1Postgraduate Program in Pharmaceutical Sciences, Department of Pharmaceutical Sciences, State University of Ponta Grossa, 4748 Carlos Cavalcanti Avenue, 84030-900 Ponta Grossa, Brazil
2Laboratory of Quality Control, Department of Pharmaceutical Sciences, Federal University of Santa Catarina, P.O. Box 476, 88040-900 Florianópolis, Brazil
3Laboratory of Nanotechnology, Department of Pharmacy, State University of the Center-West, 3 Simeão Camargo Varela de Sá St, 85040-080 Guarapuava, Brazil
4Department of Materials Engineering, State University of Ponta Grossa, 4748 Carlos Cavalcanti Avenue, 84030-900 Ponta Grossa, Brazil
5Department of Chemistry, Federal University of Paraná, P.O. Box 19081, 81531-990 Curitiba, Brazil

Received 30 October 2011; Accepted 30 November 2011

Academic Editor: Gian Maria Pacifici

Copyright © 2012 Jessica Bitencourt Emilio Mendes et al. This is an open access article distributed under the Creative Commons Attribution License, which permits unrestricted use, distribution, and reproduction in any medium, provided the original work is properly cited.

Abstract

Microparticles of poly(3-hydroxybutyrate-co-3-hydroxyvalerate) (PHBV) and poly(ε-caprolactone) (PCL) containing resveratrol were successfully prepared by simple emulsion/solvent evaporation.

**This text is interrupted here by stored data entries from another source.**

-- ==== Sys2Proof/Certificates/Slice0/Obligations.lean ====
section
/-! DEFINITION. The statements about the model that are to be proved, in the order of OBLIGATIONS.json. -/

open Sys2Proof Sys2Proof.Machine

/-- For every command and state: a step of a state whose queue has the command in front is that command's effect on the state with the rest of
the queue. On an empty queue the block idles: this second clause is the model's own choice (log entry 6), no rule of the spec. -/
def Obligations.StepRunsTheFrontCommand : Prop :=
  (∀ (i : Instr) (rest : List Instr) (s : State),
    s.pending = i :: rest →
    step s = exec i (s.withQueue rest)) ∧
  (∀ (s : State),
    s.pending = [] →
    step s = .next s)

/-- The machine after reset: state BOOT, tick length 2 µs with no change waiting and no commit armed; every register of the eight mailbox
control blocks and the registers of the event queue read 0; nothing is pending, held or in hand; no fatal source. That the queue of waiting
commands and host memory start empty is the model's own choice (log entries 10 and 106). -/
def Obligations.ResetLeavesTheDeviceInBoot : Prop :=
  (State.reset.dev.state = .boot ∧ State.reset.tick.len = 2 ∧ State.reset.tick.newLen = none ∧ State.reset.tick.commits = [] ∧ State.reset.mb.pend = [] ∧ State.reset.mb.inHand = none ∧ State.reset.dev.fatal = false ∧ State.reset.dev.sources = [] ∧ State.reset.pending = [] ∧ State.reset.host = []) ∧
  (∀ (n : Nat),
    n < 8 →
    (List.range 11).all (fun i => regRead State.reset (0x1000 + 0x40 * n + 4 * i) == 0) = true) ∧
  (∀ (off : Nat),
    0x2000 ≤ off →
    off ≤ 0x2018 →
    regRead State.reset off = 0)

/-- Host memory is in its canonical form, the tick has a length of Table 5.1 and no other waits, and the command log is within its bound of
1,024 entries. -/
def Obligations.ResetMeetsTheInvariant : Prop :=
  Inv State.reset

/-- For every state that meets the invariant, whichever command stands at the front of its queue, the state a step answers meets it: host memory
lists strictly rising addresses, T is 1, 2 or 4 µs and so is a change that waits for its boundary (R117, R128), and the command log holds at
most 1,024 entries (R100). -/
def Obligations.EveryStepKeepsTheInvariant : Prop :=
  ∀ (s t : State),
    Inv s →
    step s = .next t →
    Inv t

/-- For every command and every state, whatever its parameters, the block answers a next state: no command stops it. In that state every part
that is not listed for the command is as before (mailboxes, tick, links, arms, loops, tiles, measurement, time base, protection, network,
safety, pair, recorder, spares, and the others), the queue and the variant are as before (R2), and host memory keeps its canonical form. The
list of parts is the function `touches` of Sys2Proof/Safety.lean. -/
def Obligations.EveryCommandAnswersWithinItsParts : Prop :=
  ∀ (i : Instr) (s : State),
    ∃ t, exec i s = .next t ∧ Keeps (touches i) s t

/-- In every state that serves commands, these commands with well-formed parameters answer a next state: the state with the result buffer
written (where one is named) and the answer OK with the result bytes. Everything outside host memory and the mailboxes is as before, since
the next state is given whole. -/
def Obligations.SysReadCommandsAnswerOk : Prop :=
  (∀ (c : Cmd) (s : State),
    Serving s →
    Inline c 12 →
    c.u64 0 = 0 →
    c.u32 8 = 0 →
    exec (.sysCaps c) s = .next (answer 0x0101 c .ok (le 1 s.dev.variant.code ++ le 1 s.power.straps.unitid.toNat ++ le 4 (dieMask s) ++ le 4 (failedMask s) ++ le 4 s.dev.capsDigest.toNat) s)) ∧
  (∀ (c : Cmd) (s : State),
    Serving s →
    Inline c 12 →
    c.u64 0 % 64 = 0 →
    c.u64 0 ≠ 0 →
    256 ≤ c.u32 8 →
    exec (.sysCaps c) s = .next (answer 0x0101 c .ok (le 1 s.dev.variant.code ++ le 1 s.power.straps.unitid.toNat ++ le 4 (dieMask s) ++ le 4 (failedMask s) ++ le 4 s.dev.capsDigest.toNat) (putBuf (c.u64 0) (caps s) s))) ∧
  (∀ (c : Cmd) (s : State),
    Serving s →
    Inline c 0 →
    exec (.sysStateGet c) s = .next (answer 0x0102 c .ok (le 1 s.dev.state.code ++ le 1 s.dev.role.code ++ le 1 s.dev.prev.code ++ le 1 s.dev.cause ++ le 4 s.dev.transTick) s)) ∧
  (∀ (c : Cmd) (s : State),
    Serving s →
    Inline c 16 →
    c.mb ≠ 0 →
    c.u64 0 % 64 = 0 →
    c.u64 0 ≠ 0 →
    1 ≤ c.u32 12 →
    c.u32 12 ≤ 1024 →
    exec (.sysLogRead c) s = .next (answer 0x0106 c .ok (le 4 ((s.mb.log.getLast?.map (·.seq)).getD 0) ++ le 4 ((s.mb.log.head?.map (·.seq)).getD 0) ++ le 4 (((s.mb.log.reverse).filter (fun e => c.u32 8 ≤ e.seq)).take (c.u32 12)).length) (putBuf (c.u64 0) ((((s.mb.log.reverse).filter (fun e => c.u32 8 ≤ e.seq)).take (c.u32 12)).flatMap LogEntry.bytes) s))) ∧
  (∀ (c : Cmd) (s : State),
    Serving s →
    c.flags = 0 →
    c.rsvd = 0 →
    c.length ≤ 44 →
    c.mb ≠ 0 →
    exec (.sysNop c) s = .next (answer 0x0107 c .ok (c.param.take c.length) s)) ∧
  (∀ (c : Cmd) (s : State),
    Serving s →
    Inline c 12 →
    c.mb ≠ 0 →
    c.u64 0 = 0 →
    c.u32 8 ≤ 256 →
    exec (.tickStatus c) s = .next (answer 0x0203 c .ok (le 8 s.tick.index ++ le 1 s.tick.len ++ le 3 0 ++ le 4 s.tick.staged.toNat ++ le 4 (s.tick.commits.foldl (fun m k => m ||| k.mask) 0#9).toNat ++ le 8 (s.tick.commits.foldl (fun m k => if m = 0 then k.boundary else min m k.boundary) 0) ++ le 4 s.tick.overruns ++ le 4 s.tick.clampAll ++ le 4 0) s)) ∧
  (∀ (c : Cmd) (s : State),
    Serving s →
    Inline c 12 →
    c.mb ≠ 0 →
    c.u64 0 % 64 = 0 →
    c.u64 0 ≠ 0 →
    c.u32 8 ≤ 256 →
    exec (.tickStatus c) s = .next (answer 0x0203 c .ok (le 8 s.tick.index ++ le 1 s.tick.len ++ le 3 0 ++ le 4 s.tick.staged.toNat ++ le 4 (s.tick.commits.foldl (fun m k => m ||| k.mask) 0#9).toNat ++ le 8 (s.tick.commits.foldl (fun m k => if m = 0 then k.boundary else min m k.boundary) 0) ++ le 4 s.tick.overruns ++ le 4 s.tick.clampAll ++ le 4 (s.tick.ring.take (c.u32 8)).length) (putBuf (c.u64 0) ((s.tick.ring.take (c.u32 8)).flatMap Snapshot.bytes) s)))

/-- SYS_STATE_REQUEST, for each of its targets and each state it is legal in: STANDBY from CONFIG moves at once with cause 0x10, and with an
unmet precondition answers CONFLICT with the mask and changes nothing; STANDBY from DEBLOCKED answers PENDING and sets the trigger to
STANDBY, in drive mode to SAFE_STOP with cause 0x11; DEBLOCKED from STANDBY, at the boundary named or at c + L, answers PENDING and sets the
trigger for that boundary, and with an unmet precondition or a boundary before c + L answers CONFLICT; CONFIG from STANDBY moves at once;
STANDBY and DEBLOCKED on an M2 answer NOT_FITTED. SYS_BLOCK_CLEAR: TRIP_ACTIVE while a trip input that caused the block is active; CONFLICT
while a fatal source, a latched STO or a Mordant latch remains; else out of BLOCKED_FAULT, into STANDBY where every port that is not DOWN is
IN_SERVICE and the unit is no M2, into CONFIG elsewhere, with FATAL and the latches of the comparators that caused the block cleared.
SYS_RESET answers OK and starts the reset, turns a warm request that waits into a cold one, and answers CONFLICT where R74 discards it.
TEST_ENTER moves to FACTORY_TEST where FTEST is latched high, and answers BAD_OPCODE where it is low. -/
def Obligations.StateCommandsMoveTheDevice : Prop :=
  (∀ (c : Cmd) (s : State),
    Admits c s [.config] [.active] →
    Inline c 8 →
    c.u8 0 = 3 →
    c.rsv 1 3 = true →
    isM2 s = false →
    held s .deviceState = false →
    held s .pair = false →
    unmet s ≠ 0 →
    exec (.sysStateRequest c) s = .next (answer 0x0103 c .conflict (requestResult (unmet s) s.tick.index) s)) ∧
  (∀ (c : Cmd) (s : State),
    Admits c s [.config] [.active] →
    Inline c 8 →
    c.u8 0 = 3 →
    c.rsv 1 3 = true →
    isM2 s = false →
    held s .deviceState = false →
    held s .pair = false →
    unmet s = 0 →
    exec (.sysStateRequest c) s = .next (answer 0x0103 c .ok (requestResult 0 s.tick.index) (transition .standby 0x10 s))) ∧
  (∀ (c : Cmd) (s : State),
    Admits c s [.standby] [.active] →
    Inline c 8 →
    c.u8 0 = 2 →
    c.rsv 1 3 = true →
    held s .deviceState = false →
    held s .pair = false →
    exec (.sysStateRequest c) s = .next (answer 0x0103 c .ok (requestResult 0 s.tick.index) (transition .config 0x10 s))) ∧
  (∀ (c : Cmd) (s : State),
    c.mb ≠ 0 →
    s.dev.state = .deblocked →
    s.dev.role = .active →
    Inline c 8 →
    c.u8 0 = 3 →
    c.rsv 1 3 = true →
    isM2 s = false →
    held s .deviceState = false →
    held s .pair = false →
    pendCount s c.mb < 8 →
    driveMode s = false →
    exec (.sysStateRequest c) s = .next (answer 0x0103 c .pending [] (addTrigger .standby 0x10 0 (pendAs 0x0103 c [.deviceState] [.config, .deblocked] 3 none s)))) ∧
  (∀ (c : Cmd) (s : State),
    c.mb ≠ 0 →
    s.dev.state = .deblocked →
    s.dev.role = .active →
    Inline c 8 →
    c.u8 0 = 3 →
    c.rsv 1 3 = true →
    isM2 s = false →
    held s .deviceState = false →
    held s .pair = false →
    pendCount s c.mb < 8 →
    driveMode s = true →
    exec (.sysStateRequest c) s = .next (answer 0x0103 c .pending [] (addTrigger .safeStop 0x11 0 (pendAs 0x0103 c [.deviceState] [.config, .deblocked] 3 none s)))) ∧
  (∀ (c : Cmd) (s : State),
    Admits c s [.standby] [.active] →
    Inline c 8 →
    c.u8 0 = 4 →
    c.rsv 1 3 = true →
    isM2 s = false →
    held s .deviceState = false →
    held s .pair = false →
    pendCount s c.mb < 8 →
    unmet s = 0 →
    (leadOf s.tick.len : Int) ≤ (if c.u32 4 = 0 then (leadOf s.tick.len : Int) else boundaryAhead s (c.u32 4)) →
    boundaryFar s (if c.u32 4 = 0 then (leadOf s.tick.len : Int) else boundaryAhead s (c.u32 4)) = false →
    exec (.sysStateRequest c) s = .next (answer 0x0103 c .pending [] (addTrigger .deblocked 0x10 (s.tick.index + (if c.u32 4 = 0 then (leadOf s.tick.len : Int) else boundaryAhead s (c.u32 4)).toNat) (pendAs 0x0103 c [.deviceState] [.standby] 4 none s)))) ∧
  (∀ (c : Cmd) (s : State),
    Admits c s [.standby] [.active] →
    Inline c 8 →
    c.u8 0 = 4 →
    c.rsv 1 3 = true →
    isM2 s = false →
    held s .deviceState = false →
    held s .pair = false →
    pendCount s c.mb < 8 →
    boundaryFar s (if c.u32 4 = 0 then (leadOf s.tick.len : Int) else boundaryAhead s (c.u32 4)) = false →
    unmet s ≠ 0 ∨ (if c.u32 4 = 0 then (leadOf s.tick.len : Int) else boundaryAhead s (c.u32 4)) < (leadOf s.tick.len : Int) →
    exec (.sysStateRequest c) s = .next (answer 0x0103 c .conflict (requestResult (unmet s) s.tick.index) s)) ∧
  (∀ (c : Cmd) (s : State),
    c.mb ≠ 0 →
    Serving s →
    Inline c 8 →
    c.u8 0 = 3 ∨ c.u8 0 = 4 →
    isM2 s = true →
    exec (.sysStateRequest c) s = .next (answer 0x0103 c .notFitted [] s)) ∧
  (∀ (c : Cmd) (s : State),
    Admits c s [.blockedFault] [.active, .standby] →
    Inline c 0 →
    held s .deviceState = false →
    tripStill s = true →
    exec (.sysBlockClear c) s = .next (answer 0x0104 c .tripActive [] s)) ∧
  (∀ (c : Cmd) (s : State),
    Admits c s [.blockedFault] [.active, .standby] →
    Inline c 0 →
    held s .deviceState = false →
    tripStill s = false →
    s.dev.sources.any (fun x => !x.clear || sourceThere s x) = true ∨ s.safe.sf = .sto ∨ s.safe.mLatch = true →
    exec (.sysBlockClear c) s = .next (answer 0x0104 c .conflict [] s)) ∧
  (∀ (c : Cmd) (s : State),
    Admits c s [.blockedFault] [.active, .standby] →
    Inline c 0 →
    held s .deviceState = false →
    tripStill s = false →
    s.dev.sources.any (fun x => !x.clear || sourceThere s x) = false →
    s.safe.sf ≠ .sto →
    s.safe.mLatch = false →
    isM2 s = false →
    ((allPorts s).filter (fun p => (portGet s p).state != .down)).all (fun p => (portGet s p).state == .inService) = true →
    exec (.sysBlockClear c) s = .next (answer 0x0104 c .ok (le 1 (transition .standby 0x13 (fatalClear (blockLatches s))).dev.state.code) (transition .standby 0x13 (fatalClear (blockLatches s))))) ∧
  (∀ (c : Cmd) (s : State),
    Admits c s [.blockedFault] [.active, .standby] →
    Inline c 0 →
    held s .deviceState = false →
    tripStill s = false →
    s.dev.sources.any (fun x => !x.clear || sourceThere s x) = false →
    s.safe.sf ≠ .sto →
    s.safe.mLatch = false →
    isM2 s = true ∨ ((allPorts s).filter (fun p => (portGet s p).state != .down)).all (fun p => (portGet s p).state == .inService) = false →
    exec (.sysBlockClear c) s = .next (answer 0x0104 c .ok (le 1 (transition .config 0x13 (fatalClear (blockLatches s))).dev.state.code) (transition .config 0x13 (fatalClear (blockLatches s))))) ∧
  (∀ (c : Cmd) (s : State),
    Serving s →
    Inline c 4 →
    c.mb ≠ 0 →
    c.u8 0 = 1 ∨ c.u8 0 = 2 →
    c.rsv 1 3 = true →
    s.power.resetReq = none →
    exec (.sysReset c) s = .next (answer 0x0105 c .ok [] (startReset (c.u8 0 == 2) 1 s))) ∧
  (∀ (c : Cmd) (s : State) (r : ResetReq),
    Serving s →
    Inline c 4 →
    c.mb ≠ 0 →
    c.u8 0 = 2 →
    c.rsv 1 3 = true →
    s.power.resetReq = some r →
    r.cold = false →
    exec (.sysReset c) s = .next (answer 0x0105 c .ok [] (sysEvent 0x03 [2, 1] (s.onPower (fun p => { p with resetReq := some ⟨true, 1⟩ }))))) ∧
  (∀ (c : Cmd) (s : State) (r : ResetReq),
    Serving s →
    Inline c 4 →
    c.mb ≠ 0 →
    c.u8 0 = 1 ∨ c.u8 0 = 2 →
    c.rsv 1 3 = true →
    s.power.resetReq = some r →
    c.u8 0 = 1 ∨ r.cold = true →
    exec (.sysReset c) s = .next (answer 0x0105 c .conflict [] (sysEvent 0x04 [] s))) ∧
  (∀ (c : Cmd) (s : State),
    Admits c s [.config] [.active, .standby] →
    Inline c 0 →
    s.power.straps.ftest = true →
    held s .deviceState = false →
    exec (.testEnter c) s = .next (answer 0x7F01 c .ok [] (transition .factoryTest 0x16 s))) ∧
  (∀ (c : Cmd) (s : State),
    Serving s →
    s.power.straps.ftest = false →
    exec (.testEnter c) s = .next (answer 0x7F01 c .badOpcode [] s))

All formulations showed suitable encapsulation efficiency values higher than 80%. PHBV microparticles revealed spherical shape with rough surface and presence of pores. PCL microparticles were spherically shaped with smooth surface. Fourier-transformed infrared spectra demonstrated no chemical bond between resveratrol and polymers. X-ray powder diffraction patterns and differential scanning calorimetry analyses indicated that microencapsulation led to drug amorphization. These PHBV/PCL microparticles delayed the dissolution profile of resveratrol. Release profiles were better fitted to biexponential equation. The hypochlorous-acid-scavenging activity and 2,2-azinobis(3-ethylbenzothiazoline-6-sulfonic acid) radical cation discoloration assay confirmed that the antioxidant activity of PHBV/PCL microparticles was kept, but was dependent on the microparticle morphology and dissolution profile. Resveratrol-loaded PHBV/PCL microparticles showed no cytotoxic effect on red blood cells.